About 150 children were attending the “Harmony Express” camp in Jianhu, Jiangsu province, on July 11 when county government officials, police and representatives of the official Communist Party-controlled church pulled up in a convoy, the China Aid Association reported.
Police used force in breaking up classes, sending two underground church workers to the emergency room for treatment of a concussion and cuts to the head, said the association, based in the U.S. city of Midland, Texas.
The children were allowed to leave, but church property including computers and video equipment were taken away, the report said.
A female officer who answered the phone at Jianhu county police headquarters said she had no knowledge of the reported raid.
“That sounds strange. We have never heard of something like that. If such a thing really happened in Jianhu, we should have been notified,” said the woman, who — like most Chinese police officers — refused to give her name.

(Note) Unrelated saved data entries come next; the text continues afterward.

/-- The gain of chain c of radio r: what AGC has frozen for the reception that goes on, else full gain (R153 to R155). -/
def State.chainGain (s : State) (r c : Nat) : AgcStep :=
  if r = 3 then
    match s.ngr.rx with
    | some x => if x.hdr.isNone ∨ s.now < x.endT then x.agc.getD fullGain else fullGain
    | none => fullGain
  else
    match (s.radio r).rx with
    | some x => if ¬ x.hdrOk ∨ s.now < x.endT then x.agc.getD c fullGain else fullGain
    | none => fullGain

/-- A power in dBm at the port of chain c, referred to the antenna by the FEM's receive gain, in whole dB towards lower
(R175; notes/assumptions/103.md). -/
def State.atAntenna (s : State) (r c : Nat) (port : Byte) : Byte :=
  BitVec.ofInt 8 (clampInt (-128) 127 ((4 * port.toInt - sgn 10 (s.fld (F.RADIO_FEM_GAIN_RX_GAIN r c))).fdiv 4))

/-- The lowest-numbered chain in use. -/
def State.firstChain (s : State) (r : Nat) : Nat := ((List.range 8).find? (fun c => (s.chainMask r).testBit c)).getD 0

/-! ### FEM pins (R156 to R158, R165, R174) -/

/-- PA_EN, or EXT_PA on the Nguord radio, is active (R158, R165): from PA_LEAD before the first sample to PA_LAG after the
last. -/
def State.paOn (s : State) (r : Nat) : Bool :=
  match (s.radio r).air with
  | some x => decide (x.t0 ≤ s.now + s.femTicks (F.RADIO_FEM_TIMING_PA_LEAD r) ∧
      s.now < x.t1 + s.femTicks (F.RADIO_FEM_TIMING_PA_LAG r))
  | none => false

/-- Function `func` of chain c of radio r is active now; none for high impedance (R156). -/
def State.femActive (s : State) (r c func : Nat) : Option Bool :=
  let used := (s.chainMask r).testBit c
  match func with
  | 1 => some (decide (r ≠ 3) && used && s.paOn r)
  | 2 => some (used && s.radioRuns r && s.chainsAwake r && !s.strobing r)
  | 3 => some (used && s.strobing r)
  | 4 => some (s.chainGain r c).bypass
  | 5 => some false
  | 6 => some true
  | 7 => some (decide (r = 3) && s.paOn r)
  | _ => none

/-- Pin m belongs to radio r (R157, R174). -/
def State.ownsPin (s : State) (r m : Nat) : Bool :=
  if m < 32 then (s.rd (A.RADIO_FEM_OWN_LO r)).getLsbD m else (s.rd (A.RADIO_FEM_OWN_HI r)).getLsbD (m - 32)

/-- The level of FEM_GPIO ball m: none for high impedance with pull-down, else high or low (R156). -/
def State.femPin (s : State) (m : Nat) : Option Bool :=
  match [0, 1, 2, 3].find? (fun r => s.ownsPin r m) with
  | some r =>
    let w := s.rd (A.RADIO_FEM_FUNC r m)
    (s.femActive r (getBits w 4 3) (getBits w 0 4)).map (fun on => on != w.getLsbD 7)
  | none => none

end Sys2Proof.Machine
end

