-- ==== Sys2Proof/Machine/WmacOps.lean ====
section
/-! DEFINITION. Peer contexts, sequence numbers, encryption, MPDU ends and the conversion of MSDUs in WMAC
(spec/06_wlan_mac_multilink.md R214 to R248; spec/14 R504, R507). -/

namespace Sys2Proof.Machine

/-- WMAC's first block number. -/
def wmacBlock : Nat := 0x60

/-- Update what WMAC holds. -/
def State.modWmac (s : State) (f : WmacSt → WmacSt) : State := { s with wmac := f s.wmac }

/-! ### BSSs and contexts (R214 to R219, R254, R255) -/

/-- Word w of BSS entry b. -/
def State.bssWord (s : State) (b w : Nat) : Word := s.rd (A.WMAC_BSS b w)

/-- BSSID of b. -/
def State.bssid (s : State) (b : Nat) : List Byte :=
  leBytes 4 (s.bssWord b 1).toNat ++ leBytes 2 (getBits (s.bssWord b 2) 0 16)

/-- The device's address towards a peer of BSS b: the AP MLD address where the BSS belongs to one and the peer is an
MLD, else the BSSID (R222). -/
def State.ownAddr (s : State) (b : Nat) (mld : Bool) : List Byte :=
  let m := getBits (s.bssWord b 0) 23 5
  if mld ∧ m < 24 then leBytes 4 (s.fld (F.WMAC_MLD_LO_ADDR m)) ++ leBytes 2 (s.fld (F.WMAC_MLD_HI_ADDR m)) else s.bssid b

/-- The context of a peer is valid. -/
def State.peerValid (s : State) (sta : Nat) : Bool := (s.ctxWord sta 0).getLsbD 31

/-- The peer is an MLD. -/
def State.peerMld (s : State) (sta : Nat) : Bool := (s.ctxWord sta 0).getLsbD 29

/-- AUTH of a peer (R236). -/
def State.peerAuth (s : State) (sta : Nat) : Bool := (s.ctxWord sta 0).getLsbD 26

/-- PEER_ADDR. -/
def State.peerAddr (s : State) (sta : Nat) : List Byte :=
  leBytes 4 (s.ctxWord sta 1).toNat ++ leBytes 2 (getBits (s.ctxWord sta 2) 0 16)

/-- LINK_EN of a peer's link, in the words of a context. -/
def linkEn (ws : List Word) (l : Nat) : Bool := decide (l < 3) && (ws.getD (3 + 2 * l) 0).getLsbD 31

/-- LINK_BSS of a peer's link. -/
def linkBss (ws : List Word) (l : Nat) : Nat := getBits (ws.getD (3 + 2 * l) 0) 16 6

/-- Link address. -/
def linkAddr (ws : List Word) (l : Nat) : List Byte :=
  leBytes 4 (ws.getD (4 + 2 * l) 0).toNat ++ leBytes 2 (getBits (ws.getD (3 + 2 * l) 0) 0 16)

/-- Words 0 to 29 of a live context. -/
def State.ctxWords (s : State) (sta : Nat) : List Word := sget (fun _ => []) s.wmac.ctx sta

/-- Link l of a peer is enabled. -/
def State.linkOn (s : State) (sta l : Nat) : Bool := linkEn (s.ctxWords sta) l

/-- BSS of a peer: that of its first enabled link. -/
def State.peerBss (s : State) (sta : Nat) : Nat :=
  linkBss (s.ctxWords sta) (((List.range 3).find? (s.linkOn sta)).getD 0)

/-- Radio of a peer's link. -/
def State.linkRadio (s : State) (sta l : Nat) : Nat := s.bssRadio (linkBss (s.ctxWords sta) l)

/-- The peer with link address `a` on BSS b, and the link (R236). -/
def State.findPeer (s : State) (b : Nat) (a : List Byte) : Option (Nat × Nat) :=
  s.wmac.ctx.findSome? (fun e =>
    ((List.range 3).find? (fun l => s.peerValid e.1 && linkEn e.2 l && decide (linkBss e.2 l = b ∧ linkAddr e.2 l = a))).map
      (fun l => (e.1, l)))
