-- ==== Sys2Proof/Machine/Radio.lean ====
section
/-! DEFINITION. The meanings of the radio commands: tuning, calibration, transmission, doze
(spec/04_radio_front_ends.md R144 to R177, spec/08 R306 to R309, spec/09 R341, R342, R347, R348, spec/14 R511). -/

namespace Sys2Proof.Machine

/-- Radio r abandons its reception. -/
def State.dropAny (s : State) (r : Nat) : State := if r = 3 then s.ngDrop else s.dropRx r

/-- Links of a flow, by number 0 or 1, that run on radio r. -/
def State.flowLinksOn (s : State) (f r : Nat) : List Nat :=
  (List.range 2).filter (fun k => decide (s.linkRadio (s.flowSta f) (s.flowLink f k) = r))

/-- Flows that satisfy a test lose their links on radio r (R511). -/
def State.flowsLose (s : State) (r why : Nat) (p : Nat → Bool) : State :=
  if r = 3 then s
  else (allFlows.filter (fun f => s.flowLive f && p f)).foldl (fun t f => t.flowLoses f (s.flowLinksOn f r) why) s

/-! ### Tuning (R145 to R149) -/

/-- A legal word of SYNTH of radio r (R144, R169, R348). -/
def synthLegal (r : Nat) (v : Word) : Bool :=
  if r = 3 then ngChannel (getBits v 25 2) (getBits v 0 25) else wlanChannel r (getBits v 16 3) (getBits v 0 13)

/-- The bits of SYNTH that radio r holds. -/
def synthMask (r : Nat) : Word := if r = 3 then 0x07FFFFFF else 0x00071FFF

/-- A write of SYNTH (R146, R169, R348, R511). -/
def State.synthWrite (s : State) (r : Nat) (v : Word) : State :=
  let a := A.RADIO_SYNTH r
  if ¬ synthLegal r v then s.refuse a .cfgRange
  else
    let wide := decide (s.synthBw r ≠ (if r = 3 then getBits v 25 2 else getBits v 16 3))
    let s1 := s.wr a (v &&& synthMask r)
    let s2 := if (s.radio r).seq = .off then s1 else s1.modRadio r (fun x => { x with retune := true })
    let s3 := if r = 3 then (if s2.ngr.rx.any (fun x => x.hdr.isNone) then s2.ngDrop else s2)
      else if (s2.radio r).rx.any (fun x => !x.hdrOk) then s2.dropRx r else s2
    if wide then s3.flowsLose r 3 (fun _ => true) else s3

/-- SYNTH_WRITE (R146, R169, R348). -/
def execSynthWrite (radio : Fin 4) (value : Word) (s : State) : Host.Outcome State Fault Refusal :=
  .next (s.ownWrite (A.RADIO_SYNTH radio.val) (.synthWrite radio value) (fun s => s.synthWrite radio.val value))

/-- RETUNE_START (R145, R146): a retune begins once no exchange is on air; its oscillator calibration runs at once. -/
def execRetuneStart (radio : Fin 4) (s : State) : Host.Outcome State Fault Refusal :=
  s.whenWorks (radioBlock radio.val) <|
  let r := radio.val
  let q := (s.radio r).seq
  if (s.radio r).retune ∧ ¬ s.exchangeOn r ∧ (q = .running ∨ q = .retuning ∨ q = .relocking) then
    .next (((((s.dropAny r).setFld (F.RADIO_SYNTH_STATUS_RETUNING r) 1).setFld (F.RADIO_SYNTH_STATUS_CAL_BUSY r) 1).setFld
      (F.RADIO_SYNTH_STATUS_LOCK r) 0).modRadio r (fun x => { x with seq := .retuning, retune := false }))
  else .next s

/-- The centre has moved by more than 100 MHz since the last image-rejection calibration (R146). -/
def State.farMove (s : State) (r : Nat) : Bool :=
  decide (100 < s.synthCentre r - (s.radio r).imgCentre ∨ 100 < (s.radio r).imgCentre - s.synthCentre r)

/-- RETUNE_DONE (R146 to R148, R151): lock and the calibrations that the move asks for are complete. -/
def execRetuneDone (radio : Fin 4) (temp : BitVec 8) (results : List (CalResult × CalResult)) (s : State) :
    Host.Outcome State Fault Refusal :=
  s.whenWorks (radioBlock radio.val) <|
  let r := radio.val
  let q := (s.radio r).seq
  if (q = .retuning ∨ q = .relocking) ∧ ¬ (s.radio r).retune then
    let wider := decide (s.synthBw r ≠ (s.radio r).tunedBw)
    let s1 := if q = .relocking then s
      else s.calResults r ⟨wider, decide (r ≠ 3), decide (r ≠ 3) && s.farMove r⟩ temp.toNat results
    .next ((((s1.setFld (F.RADIO_SYNTH_STATUS_RETUNING r) 0).setFld (F.RADIO_SYNTH_STATUS_CAL_BUSY r) 0).setFld
      (F.RADIO_SYNTH_STATUS_LOCK r) 1).modRadio r (fun x => { x with seq := .running, tunedBw := s.synthBw r }))
  else .next s

/-- MPDUs of a command, each with the link on which it goes. -/
def State.cmdMpdus (s : State) (c : AirCmd) : List (TxMpdu × Nat) :=
  (c.mpdus.filterMap s.mpdu).map (fun m =>
    (m, c.kind.linkOf m.req.sta))

/-- The transmission on air is cut: its MPDUs have used an attempt (R147, R228, R669). -/
def State.cutAir (s : State) (r : Nat) : State :=
  match (s.radio r).air with
  | some x =>
    if s.now < x.t1 then
      let s1 := s.modRadio r (fun y => { y with air := none })
      if r = 3 then s1
      else ((s1.cmdMpdus x.cmd).foldl (fun t m => t.mpduFailed m.2 m.1) s1).admitWaiting
    else s
  | none => s

/-- RF_UNLOCK (R147, R228): lock is lost while the radio is in use; every strobe of the radio drops with its transmission. -/
def execRfUnlock (radio : Fin 4) (s : State) : Host.Outcome State Fault Refusal :=
  s.whenWorks (radioBlock radio.val) <|
  let r := radio.val
  if (s.radio r).seq ≠ .running ∨ ¬ s.flag (F.RADIO_SYNTH_STATUS_LOCK r) then .next s
  else
    let s1 := if s.onAir r then (s.cutAir r).count (C.RADIO_TX_UNLOCK r) else s
    .next (((((s1.dropAny r).setFld (F.RADIO_SYNTH_STATUS_LOCK r) 0).setFld (F.RADIO_SYNTH_STATUS_CAL_BUSY r) 1).modRadio r
      (fun x => { x with seq := .relocking, air := none })).present 0x10 r)

/-- RADIO_START (R149): the radio's island is powered, and its start sequence runs. -/
def execRadioStart (radio : Fin 4) (s : State) : Host.Outcome State Fault Refusal :=
  let r := radio.val
  let q := (s.radio r).seq
  let allowed := !s.inWatch || decide (r = s.fld F.PMU_WATCH_CFG_RADIO) || (decide (r = 3) && s.flag F.PMU_WATCH_CFG_NGUORD)
  if (q = .off ∨ (q = .running ∧ ¬ s.flag (F.RADIO_SYNTH_STATUS_LOCK r))) ∧ allowed ∧ s.takesWork (radioBlock r) then
    .next (((s.setFld (F.RADIO_CAL_STATUS_BUSY r) 1).setFld (F.RADIO_SYNTH_STATUS_CAL_BUSY r) 1).modRadio r
      (fun x => { x with seq := .starting }))
  else .next s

It said the church’s pastor, Zeng Zhengliang, had been a respected leader of the local government church, but left it last year “because he didn’t agree with the TSPM’s liberal, government-dictated theology.”
The comment points to one of the reasons why millions of Chinese continue to worship outside the official church, despite the threat of harassment, fines and possible arrest.
Party officials carefully control the liturgy and limit the scope of activity for the official church, known formally as the Three-Self Patriotic Movement. Contacts with foreign churches are restricted, missionary work banned, and publication of bibles and church literature closely monitored.
While repression against unofficial church groups is constant, evidence is growing that authorities may be ramping up those efforts. Reports of detention and harassment have increased and journalists visiting rural areas where they unofficial church activity is strong report seeing large numbers of freshly painted signs demanding citizens report “cult activity.”
Along with the 10 leaders in Jiangsu, the Aid Association said another five were detained last week in the eastern province of Anhui and the Inner Mongolia region.
China has also reportedly kicked out more than 100 suspected foreigners conducting covert missionary work in recent months, possibly to prevent proselytizing ahead of next year’s Beijing Summer Olympics.
Foreign faithful who live in China are often able to evangelize privately while working as English teachers, humanitarian workers or in business.